I.4.3.6 Comportement des autres métaux de transition

A l’instar du fer et du molybdène, les isotopes d’autres métaux de transition tels que Cr, Cu et Zn offrent un fort potentiel pour l’étude des séquences sédimentaires néoprotérozoïques. Dans les black shales notamment, les variations isotopiques du Fe reflètent celles du soufre de la pyrite sédimentaire et semblent conforter l’idée que les eaux profondes des océans sont restées euxiniques du Paléo- au Mésoprotérozoïque tardif (Rouxel et al., 2005 ; Yamaguchi et al., 2005 ; Anbar & Rouxel, 2007). Au Néoprotérozoïque, les données éparses semblent indiquer que les eaux profondes euxiniques sont devenues oxiques après une phase pendant laquelle les eaux sont redevenues anoxiques et ferrugineuses (Canfield et al., 2008).

I.4.3.7 La phosphogenèse

Les changements de la chimie océanique ont également été enregistrés dans les bio- minéralisations issues de la précipitation des éléments nutritifs tels que Fe, Si et P (Pufahl, 2010).
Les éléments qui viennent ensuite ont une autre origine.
-- ==== Sys2Proof/Word.lean ====
section
/-!
DEFINITION. The widths of the Mirell 4 (R2, R107, R248): registers of 64 bits, f registers of 32 bits, instruction
words of 16 bits, bytes of 8 bits, and register fields of 5 bits.
-/
namespace Sys2Proof

/-- A g register, a system register or a global address (R107, R162). -/
abbrev Word := BitVec 64
/-- An f register: one FP32 value or two BF16 lanes (R107, R281). -/
abbrev Single := BitVec 32
/-- One 16-bit instruction word (R248). -/
abbrev Half := BitVec 16
/-- One byte of memory (R2). -/
abbrev Byte := BitVec 8
/-- A register field A, B or C of an instruction (R248, R249). -/
abbrev Reg := BitVec 5

end Sys2Proof
end

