-- ==== Sys2Proof/Machine/Fabric.lean ====
section
/-!
DEFINITION. Edyth as it arrives: links and flits (R25 to R28), forwarding (R31, R32), the receiving end of a flow
(R30, R35, R36, R39), each packet type at its destination (R30, R44 to R50), acknowledgement and replay (R34 to R37),
a flow's failure and reset (R41), and the port counters (R53).
-/
namespace Sys2Proof.Machine

-- event codes (R73) of the I/O die

def evLINKDOWN : Nat := 0x02
def evLINKWIDTH : Nat := 0x03
def evMALFORMED : Nat := 0x04
def evFLOWFAIL : Nat := 0x05

/-- Nominal cycles of a microsecond. -/
def usec : Nat := 1300

-- links (R25 to R27)

/-- R25: the next lower width; none below 2 lanes. -/
def lowerWidth (n : Nat) : Option Nat :=
  match n with
  | 8 => some 4
  | 4 => some 2
  | _ => none

/-- R25, R76: the lanes of a port that have neither failed nor a predictive-failure mark. -/
def State.usableLanes (s : State) (port : Nat) : Nat :=
  ((upFrom 0 8).filter (fun l => !(s.port port).badLanes.contains l && !s.hf.marks.contains (.lane port l))).length

/-- R25: the widths of a link. -/
def widestOf (limit usable : Nat) : Option Nat := [8, 4, 2].find? (fun w => w ≤ limit && w ≤ usable)

/-- R25: a lane fails, numbered 8 times its port plus its number there: the link retrains at the next lower width, or goes
down. The spec does not say which lanes a narrower link uses: any lane's failure steps the width down, and at width 2 takes the
link down (notes/assumptions/15.md). -/
def execLaneFailure (n : Nat) (s : State) : Host.Outcome State Fault Refusal :=
  let port := n / 8
  let lane := n % 8
  let p := s.port port
  if !p.up || p.badLanes.contains lane then .next s
  else
    let p := { p with badLanes := p.badLanes ++ [lane] }
    match lowerWidth p.lanes with
    | some n => .next ((s.setPort port { p with lanes := n, training := true, trainFrom := s.now }).logEvent evLINKWIDTH 4 noCtx port n)
    | none => .next ((s.setPort port p).post (.linkDown port))

/-- R25, R75: the retrain ends; failed and marked lanes are left out, and the link resumes. -/
def execLinkRetrainDone (port : Nat) (s : State) : Host.Outcome State Fault Refusal :=
  let p := s.port port
  if !p.up || !p.training then .next s
  else
    match widestOf p.lanes (s.usableLanes port) with
    | some w => .next (State.pump (s.setPort port { p with lanes := w, training := false }) (s.transit.length))
    | none => .next ((s.setPort port { p with training := false }).post (.linkDown port))

/-- R37: a replay wanted: the one advance of a flow at T = MAX(now, LASTADV + 64 µs); triggers before T merge. -/
def FlowSrc.want (f : FlowSrc) (now : Nat) : FlowSrc :=
  if f.failed || f.wanted.isSome then f
  else { f with wanted := some (if f.lastAdv = 0 then now else max now (f.lastAdv + 64 * usec)) }

/-- R25, R37: a link goes down: its flits and the packets that wait for it are lost, and every flow that routes through
it by a valid entry is told. -/
def execLinkDown (port : Nat) (s : State) : Host.Outcome State Fault Refusal :=
  let p := s.port port
  if !p.up then .next s
  else
    let lost := s.transit.filter (fun t => t.port == port)
    let s := s.setPort port { p with
      up := false, training := false, replay := [], partialIn := [], heads := [], fails := 0, ackOut := none, nakOut := none }
    let s := { s with transit := s.transit.filter (fun t => t.port != port) }
    let s := lost.foldl (fun s _ => s.countPort port ctRESDROP) s
    let s := s.logEvent evLINKDOWN 4 noCtx port 0
    .next { s with flowsOut := tmap (fun k (f : FlowSrc) =>
      if (s.route (k / 4) f.rsel.toNat).2 && (s.route (k / 4) f.rsel.toNat).1.toNat == port then f.want s.now else f) s.flowsOut }

/-- R27: the receiver's acknowledgement of a flit, and of those before it. -/
def ackedFlits (replay : List (BitVec 8 × Flit)) (lseq : BitVec 8) : List (BitVec 8 × Flit) :=
  if replay.any (fun e => e.1 == lseq) then (replay.dropWhile (fun e => e.1 != lseq)).drop 1 else replay

/-- R27, R32: the flits that a link still holds; a packet whose tail has been accepted is resident no longer. -/
def State.setReplay (s : State) (port : Nat) (left : List (BitVec 8 × Flit)) (fails : Nat) : State :=
  let s := s.setPort port { s.port port with replay := left, fails := fails }
  { s with transit := s.transit.filter (fun t => t.port != port || t.tail.all (fun q => left.any (fun e => e.1 == q))) }

def execLinkAck (port : Nat) (lseq : BitVec 8) (s : State) : Host.Outcome State Fault Refusal :=
  let p := s.port port
  if !p.up then .next s
  else .next (State.pump (s.setReplay port (ackedFlits p.replay lseq) 0) s.transit.length)

/-- R27, R25: a NAK: the flits before the named one have arrived, and the sender replays from it. The link goes down when
one flit fails 8 times in a row. -/
def execLinkNak (port : Nat) (lseq : BitVec 8) (s : State) : Host.Outcome State Fault Refusal :=
  let p := s.port port
  if !p.up || !p.replay.any (fun e => e.1 == lseq) then .next s
  else
    let left := p.replay.dropWhile (fun e => e.1 != lseq)
    let again := left.length == p.replay.length
    let fails := if again then p.fails + 1 else 1
    let s := (s.setReplay port left fails).countPort port ctLRETRY
    .next (if 8 ≤ fails then s.post (.linkDown port) else s)
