/-- R20, R23: a limit as the present sampling finds it: its event is logged when the limit comes to be exceeded
(notes/assumptions/44.md). -/
def State.limit (s : State) (event unit reading : Nat) (out : Bool) : State :=
  let was := s.hf.outside.contains (event, unit)
  let s := { s with hf := { s.hf with outside := s.hf.outside.filter (· != (event, unit)) ++ (if out then [(event, unit)] else []) } }
  if out && !was then s.logEvent event 4 noCtx unit reading else s

/-- R20: a reading of the 54 V input or of the power: outside its limits the dies are held. -/
def State.powerReading (s : State) (power : Bool) (x : Nat) : State :=
  (if outside power x then s.holdDies else s).limit evPOWER power.toNat x (outside power x)

/-- R23: loss of coolant flow, below the 3.0 L/min of R22, or a hot inlet: the dies are held and the contexts flooded. -/
def State.coolant (s : State) (unit reading : Nat) (out : Bool) : State :=
  (if out then s.ctxs.foldl (fun s c => s.flood c.1) s.holdDies else s).limit evCOOLANT unit reading out

/-- R71: the sampling periods of 100 µs that have passed since the start. -/
def State.samplings (s : State) : Nat := (s.now - s.hf.hftBase) / (100 * usec)

/-- R20, R22, R23, R71: one sampling of the sensors, once every 100 µs: the readings are kept, and each island's hot spot, the
input, the power and the coolant acted upon. -/
def execSensorSample (r : Sensors) (s : State) : Host.Outcome State Fault Refusal :=
  if s.samplings ≤ s.hf.sampled then .next s
  else
    let s := { s with hf := { s.hf with sampled := s.samplings, readings := some r } }
    let s := (upFrom 0 islandCount).foldl (fun s i => s.hotSpot i ((r.hot[i]?).getD 0)) s
    let s := (s.powerReading false r.milliVolt).powerReading true r.watt
    .next ((s.coolant 0 r.flow (r.flow < 3000)).coolant 1 r.inlet (45000 < r.inlet))

/-- R16: a bridge of R7 runs at half width. -/
def isBridge (a b : Nat) : Bool := (b == 4 && a < 4) || [(0, 1), (2, 3), (0, 2), (1, 3)].contains (a, b)
def State.narrowBridge (s : State) (a b : Nat) : State :=
  let p := (min a b, max a b)
  if isBridge p.1 p.2 && !s.narrow.contains p then { s with narrow := s.narrow ++ [p] } else s

def execBridgeLaneFailure (dieA dieB : Nat) (s : State) : Host.Outcome State Fault Refusal :=
  .next (s.narrowBridge dieA dieB)

end Sys2Proof.Machine
end

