/-- What executing a command comes to: the cells written, the checksum state after it, its MSTAT flags, MCHK's outcome
and the cycles it occupies the engine. -/
structure TensOut where
  cells : List (Nat × Byte)
  after : Option Check
  flags : Nat
  outcome : Option Nat
  cycles : Nat
  deriving DecidableEq, Repr

/-- R207: the MAC rate of a matrix instruction. -/
def macRate (major : Nat) (form : BitVec 4) : Nat :=
  let n := planes form
  let r := if n = 2 then 8192 else if n ≤ 4 then 4096 else 2048
  if major = 1 then r else if major = 2 then 2 * r else 512

/-- R217, R222, R225: a matrix instruction. -/
def State.matrixRun (s : State) (core : Nat) (t : TCmd) (ck : Option Check) : TensOut :=
  let x := s.tensIn core t
  let acc := s.accs core t.base t.pitch t.txm t.txn
  let one := gridOf t.txm t.txn (fun m n => stage1 t x m n (gridGet acc 0 m n))
  let f1 := one.foldl (fun f r => r.foldl (fun f (e : Nat × Fl) => f.or e.2) f) ({} : Fl)
  let (os, bad, zo) := s.outliers core t x
  let (g, f2) := stage2 t x os (one.map (fun r => r.map Prod.fst))
  let (after, f3) : Option Check × Fl := match ck with
    | some c => let (c', f) := stage3 t x os c
                (some c', f)
    | none => (none, {})
  let g := match t.inject with
    | some (m, n, b) => if m < t.txm && n < t.txn then gridSet g m n (Nat.xor (gridGet g 0 m n) (2 ^ b)) else g
    | none => g
  let fl := ((f1.or f2).or f3).or { nv := bad }
  let d := t.blocks.length
  let c := ceilDiv (256 * t.txm * d) (macRate t.major t.form)
  let f := ceilDiv (d * blockRead t.major t.form + t.txm * t.rowRead) 256
  ⟨accCells core t.base t.pitch g, after, fl.bits4 + 16 * (x.zw || zinA t x os ck || zo).toNat, none,
    max c f + os.length * ceilDiv t.txm 16 + 16⟩

-- the other commands

/-- R218: the expected sums at +0. -/
def Check.zeroed (c : Check) : Check := { c with rexp := c.rexp.map (fun _ => 0), cexp := c.cexp.map (fun _ => 0) }

/-- The sum over row m or column n of a grid of accumulators. -/
def gridRow (g : Grid Nat) (m : Nat) : List Nat := listGet g [] m
def gridCol (g : Grid Nat) (n : Nat) : List Nat := g.map (fun r => listGet r 0 n)

/-- R218, R323: MCKS. -/
def State.mcksRun (s : State) (core : Nat) (t : TCmd) : TensOut :=
  if t.form.getLsbD 0 then ⟨[], none, 0, none, 1⟩
  else
    let g := s.accs core t.base t.pitch t.txm t.txn
    let rs := (upFrom 0 t.txm).map (fun m => ckSum t.act (gridRow g m))
    let cs := (upFrom 0 t.txn).map (fun n => ckSum t.act (gridCol g n))
    let fl := (rs ++ cs).foldl (fun f e => f.or e.2) ({} : Fl)
    ⟨[], some ⟨t.slot, t.life, t.txm, t.txn, t.base, t.pitch, rs.map (fun e => BitVec.ofNat 32 e.1),
        cs.map (fun e => BitVec.ofNat 32 e.1)⟩, fl.bits4, none, 8 + ceilDiv (4 * t.txm * t.txn) 256⟩
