/-- R58: a queue stopped by a code, with HEAD where it was. -/
def StoppedBy (t : State) (c q code : Nat) (u : Queue) : Prop :=
  ∃ v, t.queue c q = some v ∧ v.err = true ∧ v.ecode = BitVec.ofNat 8 code ∧ v.head = u.head ∧ v.packet = none

/-- A queue at work on a packet of a type (R58, R59). -/
def AtWork (s : State) (c q typ : Nat) (u : Queue) (p : List Byte) : Prop :=
  s.queue c q = some u ∧ u.packet = some p ∧ byteAt p 0 = typ ∧ u.err = false

end Sys2Proof.Claims


/-- R54, R55: a host write within one line of an existing core's BM changes those bytes and no other; to a line that reads
as poison it is dropped and logged; a read answers with the bytes, or
with poison. R57 to R59: a queue is configured empty; a TAIL below its size
becomes TAIL, one beyond stops it with BADTAIL, at once or when its packet is done; a 1 written to STAT.ERR clears it and
leaves ECODE; a due fetch reads the packet at HEAD, and stops the queue with BADTYPE, BADARG or XLATE where the packet is
wrong or unreadable. HOSTPOISON's UNIT and DATA are those of notes/assumptions/36.md, and a queue's base is the hardware offset
of 38.md. -/
def Obligations.HostMemoryAndDoorbells : Prop :=
  (∀ (s : State) (a : Nat) (bs : List Byte), a < 2 ^ 39 → a % 64 + bs.length ≤ 64 → bs ≠ [] →
     (s.poisoned a = false → exec (.hostMemAccess false a bs) s = .next { s with
       reply := some (.data (s.bytes (pa spBM (hdmCore a) (hdmOff a)) bs.length) false) }) ∧
     (s.poisoned a = true → exec (.hostMemAccess false a bs) s = .next { s with reply := some (.data [] true) }) ∧
     (s.poisoned a = false → memWf s.mem = true → ∃ t, exec (.hostMemAccess true a bs) s = .next t ∧
       WritesOnly s t (pa spBM (hdmCore a) (hdmOff a)) bs.length (fromBytes bs) ∧ t.cores = s.cores) ∧
     (s.poisoned a = true → ∃ t, exec (.hostMemAccess true a bs) s = .next t ∧ (∀ k, t.byte k = s.byte k) ∧
       Logged t 0x0A (hdmCore a % 1024) a)) ∧
  (∀ (s : State) (c q : Nat),
     (∀ base k, c < 16 → q < 64 → 4 ≤ k → k ≤ 16 → ∃ t u, exec (.queueConfigure c q base k) s = .next t ∧
       t.queue c q = some u ∧ u.run = true ∧ u.base = base ∧ u.size = 2 ^ k ∧ u.head = 0 ∧ u.tail = 0 ∧ u.ecode = 0 ∧
       u.err = false ∧ u.packet = none) ∧
     (∀ u, s.queue c q = some u →
       (∀ v : BitVec 32, v.toNat % 65536 < u.size → ∃ t, exec (.tail c q v) s = .next t ∧
         t.queue c q = some { u with tail := v.setWidth 16 }) ∧
       (∀ v : BitVec 32, u.size ≤ v.toNat % 65536 → u.packet = none → ∃ t, exec (.tail c q v) s = .next t ∧
         StoppedBy t c q 3 u) ∧
       (∀ v : BitVec 32, u.size ≤ v.toNat % 65536 → u.packet.isSome = true → ∃ t, exec (.tail c q v) s = .next t ∧
         t.queue c q = some { u with badTail := true }) ∧
       (∀ v : BitVec 32, v.getLsbD 1 = true → ∃ t, exec (.err c q v) s = .next t ∧
         t.queue c q = some { u with err := false }) ∧
       ((s.ctx c).started = true → u.run = true → u.err = false → u.packet = none → u.head ≠ u.tail →
         let at_ := gaOf s.pkg.toNat 0 spHW (u.base + 64 * u.head.toNat)
         (∀ p m n, s.agentRead c at_ 64 = .ok p → pkUses (byteAt p 0) = some (m, n) → pkZeros p m n = true →
           ∃ t, exec (.packetFetch c q) s = .next t ∧ t.queue c q = some { u with packet := some p, lastRead := none }) ∧
         (∀ p, s.agentRead c at_ 64 = .ok p → byteAt p 0 = 0 ∨ 7 < byteAt p 0 →
           ∃ t, exec (.packetFetch c q) s = .next t ∧ StoppedBy t c q 1 u) ∧
         (∀ p m n, s.agentRead c at_ 64 = .ok p → pkUses (byteAt p 0) = some (m, n) → pkZeros p m n = false →
           ∃ t, exec (.packetFetch c q) s = .next t ∧ StoppedBy t c q 2 u) ∧
         (∀ e, s.agentRead c at_ 64 = .error e → ∃ t, exec (.packetFetch c q) s = .next t ∧ StoppedBy t c q 4 u))))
Au cours du Néoprotérozoïque, ces processus ont profondément influencé le cycle biogéochimique du carbone et de ces éléments et ont favorisé la photosynthèse d'oxygène (Caird et al., 2017). Ainsi, cette période correspond aux seconds grands épisodes de phosphatisation (Shields et al., 2000 ; Papineau, 2010 ; Pufahl, 2010 ; Papineau et al., 2013 ; Pufahl & Groat, sous presse), et d’oxygénation ou NOE (Shields-Zhou & Och, 2011 ; Och & Shields-Zhou, 2012) que la Terre ait connu. La présence importante de phosphates dans les dépôts de la période Néoprotérozoïque-Cambrien est interprétée comme le résultat de l’intense altération chimique post-glaciaire de la croûte terrestre, qui a libéré de grandes quantités de P dans l'eau de mer (Pufahl & Hiatt, 2012 ; Drummond et al., 2015 ; Hiatt et al., 2015). Ces événements climatiques uniques (Vincent & Berger, 1985) aurait permis de libérer suffisamment de P dans les océans pour permettre une forte productivité planktonique et par conséquent l’enfouissement d’une fraction importante du phosphore organique. Ce phosphore se serait alors transformé en phosphate sous l’action microbienne lors de la diagenèse, principale responsable de la formation de phosphorites.